Разговор начинал тяготить.
– Сколько ты хочешь? – между тем продолжал Петр Григорьевич.
– Что? – не поняла Настя.
– Денег сколько хочешь, чтобы от сына моего отступиться и уехать?
– К-каких денег? – глаза девушки широко распахнулись,
– Гриша тебе слово дал. Согласно регламенту Петра Великого, откажется, штраф тебе должен выплатить. Только коли скандал случиться, и государыня прознает, деньги в казну уйдут. Так что для тебя лучше, когда по-тихому.
– Вы хотите сказать, что готовы заплатить мне, чтобы я уехала? – ахнула Настя. Откупиться?
– Верно, – тяжелый взгляд прожигал насквозь. – Сколько?
Настя стояла и молча смотрела на этого высокого человека, так похожего на Гришу. Те же глаза. Тот же нос, упрямо выпирающий подбородок. Только в глазах нет того яркого огня, что у сына.
– Гришке, понятно, вожжа под хвост попала. Супротив меня решил пойти, ну с тобой тоже все ясно, – продолжал Петр Григорьевич с кривой ухмылкой выразительно разглядывая Настю. – Род знатный, богатый, единственный наследник… так что можешь смело сумму называть, я заплачу́.

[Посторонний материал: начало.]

/-- A MODE_SET accepted and not yet due (R397). -/
structure ModeReq where
  target : ModState
  /-- Stack mask of a CHARGING request; 0 = every enabled stack (R384). -/
  mask : Nat
  /-- Boundary (elapsed cycles) at which it takes effect. -/
  due : Nat
  /-- Session slot and SEQ that wait for the reply, where one does. -/
  slot : Nat
deriving DecidableEq, Repr

/-- Power, module state and the hardware monitor (Module, Connectors and Ratings; Command Packets and
Module States). -/
structure Sys where
  /-- The converters run: from POWER_UP to the end of a power-down. -/
  powered : Bool
  /-- A power-down is under way (R53). -/
  stopping : Bool
  /-- An image was verified and its firmware runs (R472). -/
  fwRuns : Bool
  /-- The module stays in BOOT until a power cycle (R473). -/
  stuck : Bool
  mode : ModState
  prev : ModState
  /-- SYS_STATE.REASON (R400). -/
  reason : Nat
  /-- SYS_LASTCHG. -/
  lastChg : Word
  modeReq : Option ModeReq
  /-- A MODULE-class event asks for the transition to BLOCKED (R296). -/
  blockReq : Bool
  /-- SYS_UPTIME. -/
  uptime : Word
  /-- Boundaries since the last full second. -/
  subSec : Nat
  /-- SYS_ENV.BASE_T, 0.1 °C, two's complement. -/
  baseT : BitVec 16
  /-- SYS_FEEDS, 10 mV per LSB. -/
  feedA : BitVec 16
  feedB : BitVec 16
  feedALow : Bool
  feedBLow : Bool
  /-- LIVE (R348). -/
  live : Bool
  /-- SYS_REJECT and SYS_SESS.REJ_SAT. -/
  reject : Word
  rejSat : Bool
deriving DecidableEq, Repr

/-- One entry of the event queue or of the journal's event log (R308). -/
structure EvEntry where
  code : BitVec 16
  kind : BitVec 4
  inst : BitVec 12
  seq : Word
  cycle : BitVec 48
  tick : BitVec 16
  detail : Word
deriving DecidableEq, Repr

/-- An active event instance (R298). -/
structure ActEv where
  code : Nat
  inst : Nat
  /-- Its condition is present. A single occurrence is absent after its detection cycle. -/
  cond : Bool
  /-- Last elapsed cycle in which the condition was present: the quiet period runs from it (R301). -/
  last : Nat
deriving DecidableEq, Repr

/-- A recovery source (R300): cells 0–3,071, thresholds j at 3,072 + j. -/
structure RecSrc where
  count : Nat
  wstart : BitVec 64
  locked : Bool
deriving DecidableEq, Repr

/-- Events, blocking and recovery (Faults and Reactions). -/
structure Evt where
  active : List ActEv
  /-- Entries held in the hardware queue, oldest first, at most 64 (R308). -/
  queue : List EvEntry
  /-- How many of them, from the newest back, are not yet in the journal. -/
  uncopied : Nat
  /-- SEQ of the newest entry (FLT_QSEQ). -/
  seq : Word
  /-- FLT_QLOST and FLT_STATUS.QLOST_SAT. -/
  lost : Word
  lostSat : Bool
  /-- FLT_QLOST when QUEUE_LOST was raised last. -/
  lostSeen : Word
  /-- FE_INFO, FE_CYC, FE_TICK, FE_DETAIL (R309). -/
  feValid : Bool
  feInfo : Word
  feCyc : Word
  feTick : Word
  feDetail : Word
  recs : Tab RecSrc
  /-- Stacks the protection unit forces to BLOCK: from the block until the release of R304. -/
  forced : Nat
  /-- Elapsed cycle in which /BLK/ for a stack was last requested. -/
  blkReq : Tab Nat
  /-- /CLR/ due on the strings of a stack (index s) or on the string of a cell (16 + CI): the elapsed
  cycle at whose start it leaves (R305, R306). -/
  clrDue : Tab Nat
  /-- A FAULT_RESET accepted and not yet applied: scope, index, instance, elapsed cycle, session slot
  (R307). -/
  resets : List (Nat × Nat × Nat × Nat × Nat)
deriving DecidableEq, Repr

/-- What a session's outstanding request waits for before its reply (R382). -/
inductive Wait where
  | commit | mode | reset | ack | snap
deriving DecidableEq, Repr

/-- A protected session (R375–R380). -/
structure Sess where
  isOpen : Bool
  /-- Session generation, SID [15:3]. -/
  gen : Nat
  /-- Role granted: 0 monitor, 1 control, 2 maintenance. -/
  role : Nat
  keyId : Word
  /-- Where its last accepted record came from: network port (0 N0, 1 N1, 2 service), address and UDP port. -/
  port : Nat
  ip : Word
  sport : Nat
  /-- Keys from host to module and from module to host (R377). -/
  keyIn : List Byte
  keyOut : List Byte
  /-- CTR of the next record to the host. -/
  txCtr : Nat
  /-- Highest accepted CTR, and the accepted ones above it less 64. -/
  rxHigh : Nat
  rxSeen : List Nat
  lastSeq : Option Word
  /-- Stored reply packet of the last executed request. -/
  reply : List Byte
  /-- The request still without a reply: opcode, SEQ and what it waits for. -/
  wait : Option (Nat × Word × Wait)
  /-- Elapsed cycle of the last accepted record. -/
  idleFrom : Nat
  /-- Elapsed cycle at which the session's port lost its link, while it is down. -/
  linkDown : Option Nat
  loopSel : Word
  supSel : Word
  fltRsel : Word
  inkBase : Word
  /-- INK_WSTAT of the session's last window access. -/
  wstat : Nat
  canRxsel : Word
  /-- The session's key was withdrawn or lowered: it closes at the next boundary (R486). -/
  closing : Bool
deriving DecidableEq, Repr

/-- A handshake under way (R376). -/
structure Attempt where
  slot : Nat
  gen : Nat
  role : Nat
  keyId : Word
  port : Nat
  /-- Body of HELLO and bytes 0–1,155 of the REPLY body. -/
  hello : List Byte
  reply : List Byte
  /-- The shared secrets (R377). -/
  secret : List Byte
  started : Nat
deriving DecidableEq, Repr

/-- The configuration lock and its transaction (R389, R390). -/
structure Txn where
  slot : Nat
  /-- Generation of the owner session: with `slot` its SID. -/
  gen : Nat
  number : Nat
  /-- First elapsed boundary at or after the lease's end. -/
  leaseEnd : Nat
  staged : List (Nat × Word)
  /-- Elapsed cycle of the pending commit boundary. -/
  due : Option Nat
  implicit : Bool
deriving DecidableEq, Repr

/-- The record of a long operation (R392, R393). -/
structure OpRec where
  id : Nat
  opcode : Nat
  /-- 0 RUNNING, 1 DONE, 2 FAILED, 3 CANCELLED. -/
  state : Nat
  /-- 0 percentage, 1 position. -/
  kind : Nat
  status : Nat
  done : Nat
  total : Nat
  /-- Elapsed cycle of its start or of its last chunk. -/
  last : Nat
  /-- Session slot of a trace readout; CI of an admission; port of an enumeration; stack mask of a
  pre-charge. -/
  arg : Nat
  /-- Bytes received of a chunked write. -/
  data : List Byte
deriving DecidableEq, Repr

/-- Sessions, transactions and long operations (Command Packets and Module States). -/
structure Cmd where
  sess : Tab Sess
  attempts : List Attempt
  txn : Option Txn
  txnCount : Nat
  ops : List OpRec
  lastOp : Nat
  /-- The attestation report built last and its NONCE (R481). -/
  attNonce : List Byte
  attReport : List Byte
  /-- TOPO_STATUS, LOOP_CHECK. -/
  topoStatus : Word
  loopCheck : Word
  /-- A restart waits for the give-up to end (R354, R475). -/
  restartDue : Bool
deriving DecidableEq, Repr

/-- A replicated write as the RECORDS section carries it (R359, R363). -/
structure RepRec where
  seq : Nat
  kind : Nat
  slot : Nat
  page : Nat
  offset : Nat
  /-- Elapsed cycle of EFFECT. -/
  effect : Nat
  value : Word
deriving DecidableEq, Repr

Девушка зло сверкнула глазами. Пальцы засветились, с них сорвались золотистые искры и упали около ног Петра Григорьевича. Там, где они упали, земля начала трескаться. Белов попятился и испуганно перекрестился. Искры срывались одна за другой, трещины становились все шире, гравий с шелестом начал осыпаться в них. Внезапно поднявшийся холодный ветер остудил голову, и ведьма опомнилась.

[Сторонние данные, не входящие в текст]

/-- A channel evaluates its functions (R328): a demand present enters DEMAND, with its event (DEDUCED, log entry 46). -/
def State.safEval (s : State) (c t : Nat) : State :=
  if s.saf.island ≠ islRun then s else
  let was := s.islandMask
  let x := s.saf.ch c
  let stb := s.stbDemand x
  let spb := s.spbDemand x
  let x' := { x with
    stb := if stb then fnDemand else x.stb, stbAt := if stb then s.mono else x.stbAt,
    spb := if spb then fnDemand else x.spb, spbAt := if spb then s.mono else x.spbAt }
  let s := { s with saf := s.saf.setCh c x' }
  let s := if spb && decide (x.spb ≠ fnDemand) then s.safRaise c 0x0A01 0 t else s
  let s := if stb && decide (x.stb ≠ fnDemand) then s.safRaise c 0x0A02 0 t else s
  s.safDrive was t

/-- The island enters FAULT (R321): every function demanded, every output off, all stacks held blocked. -/
def State.safFault (s : State) (c t : Nat) : State :=
  let was := s.islandMask
  let run := decide (s.saf.island = islRun)
  let f := s.saf
  let new2 := run && decide (f.chA.stb ≠ fnDemand ∨ f.chB.stb ≠ fnDemand)
  let new1 := run && decide (f.chA.spb ≠ fnDemand ∨ f.chB.spb ≠ fnDemand)
  let s := { s with saf := { f with
    island := islFault, chA := { f.chA with stb := fnDemand, spb := fnDemand },
    chB := { f.chB with stb := fnDemand, spb := fnDemand } } }
  let s := if new1 then s.safRaise c 0x0A01 0 t else s
  let s := if new2 then s.safRaise c 0x0A02 0 t else s
  s.safDrive was t

/-- The SRST reading of a sample (R334): the time it began and, after 100 ms of OFF, its rise (DEDUCED, log entry 46). -/
def SafCh.sampleReset (x : SafCh) (on : Bool) (now : Nat) : SafCh :=
  if x.srst = on then x else
  { x with
    srst := on, srstAt := now,
    srstRise := if on ∧ x.srstAt + 10000 ≤ now then some now else none }

/-- R323, R324: a channel samples its lines every 100 µs. In a mask window it keeps the reading from before
(R327) (DEDUCED, log entry 46). -/
def execSafetyInputSample (ch : Fin 2) (a b : Byte) (srst : Bool) (t : Tick) (s : State) :
    Host.Outcome State Fault Refusal :=
  let s := s.silent
  let x := s.saf.ch ch
  let other := if s.saf.pulse = some 0 then x.beforeB &&& (255 ^^^ b.toNat)
    else if s.saf.pulse = some 1 then x.beforeA &&& (255 ^^^ a.toNat) else 0
  let x := { x.sampleReset srst s.mono with
    rawA := a.toNat, rawB := b.toNat,
    lineA := if x.maskA = 0 then a.toNat else x.lineA,
    lineB := if x.maskB = 0 then b.toNat else x.lineB,
    maskA := x.maskA - 1, maskB := x.maskB - 1, pulseOff := x.pulseOff ||| other }
  let s := { s with saf := s.saf.setCh ch x }
  let s := if srst then s else s.clear 0x0A0E 0 t
  .next (s.safEval ch t)

/-- One input of a discrepancy sample (R325, R326). -/
def State.discInput (s : State) (ch t n : Nat) : State :=
  let x := s.saf.ch ch
  let a := x.lineA.testBit n
  let b := x.lineB.testBit n
  let k := if a = b then 0 else Tab.get (fun _ => 0) x.disc n + 1
  let ovr := W.SI_CFG_EN (s.siCfg n) && decide (W.SI_CFG_DISC (s.siCfg n) < k)
  let off := (x.offSeen.testBit n || (!a && !b)) && x.discF.testBit n
  let on := (x.onSeen.testBit n || (x.offSeen.testBit n && a && b)) && x.discF.testBit n
  let x := { x with
    disc := Tab.put (fun _ => 0) x.disc n k,
    discF := mset x.discF n (x.discF.testBit n || ovr),
    offSeen := mset x.offSeen n (off && !ovr), onSeen := mset x.onSeen n (on && !ovr) }
  let s := { s with saf := s.saf.setCh ch x }
  if ovr then s.safRaise ch 0x0A03 n t else s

– Как вы смеете! – произнесла она, срывающимся голосом. – Как вы смеете так оскорблять собственного сына!
Не говоря больше ни слова, Настя резко повернулась и направилась к воротам.
– Ну и дура! – крикнул вслед Петр Григорьевич, даже не стесняясь людей, с интересом оборачивающихся на него. – Лучше синица в руке, чем журавль в небе. Гришке ты все равно надоешь.
Настя сжала кулаки, изо всех сил сдерживаясь. Больше всего на свете хотелось выпустить свою Силу, начать колдовать, заставить на коленях просить прощения. Но это были отец Григория. Тот, кто дал ему жизнь, вырастил его, и девушка сдержалась.
– Пусть так, – она зло посмотрела на одиноко стоящую фигуру. – Но это все лучше, чем взять у вас тридцать серебряников!
Глава 7
До дома Бутурлиных Настя почти бежала. Девушка даже не знала, на что она злиться больше: на то, как Петр Григорьевич разговаривал с ней или на то, как он отзывался о собственном сыне.
Охваченная яростью, Настя и сама не заметила, как оказалась возле того самого дуба, где так часто разговаривала с женихом.
– Барыня, постойте! – взмолился Тихон.
Он еле ковылял, согнувшись и прижимая ладонь к правому боку.
– Фух, – слегка отдышавшись произнес лакей. – Еле догнал!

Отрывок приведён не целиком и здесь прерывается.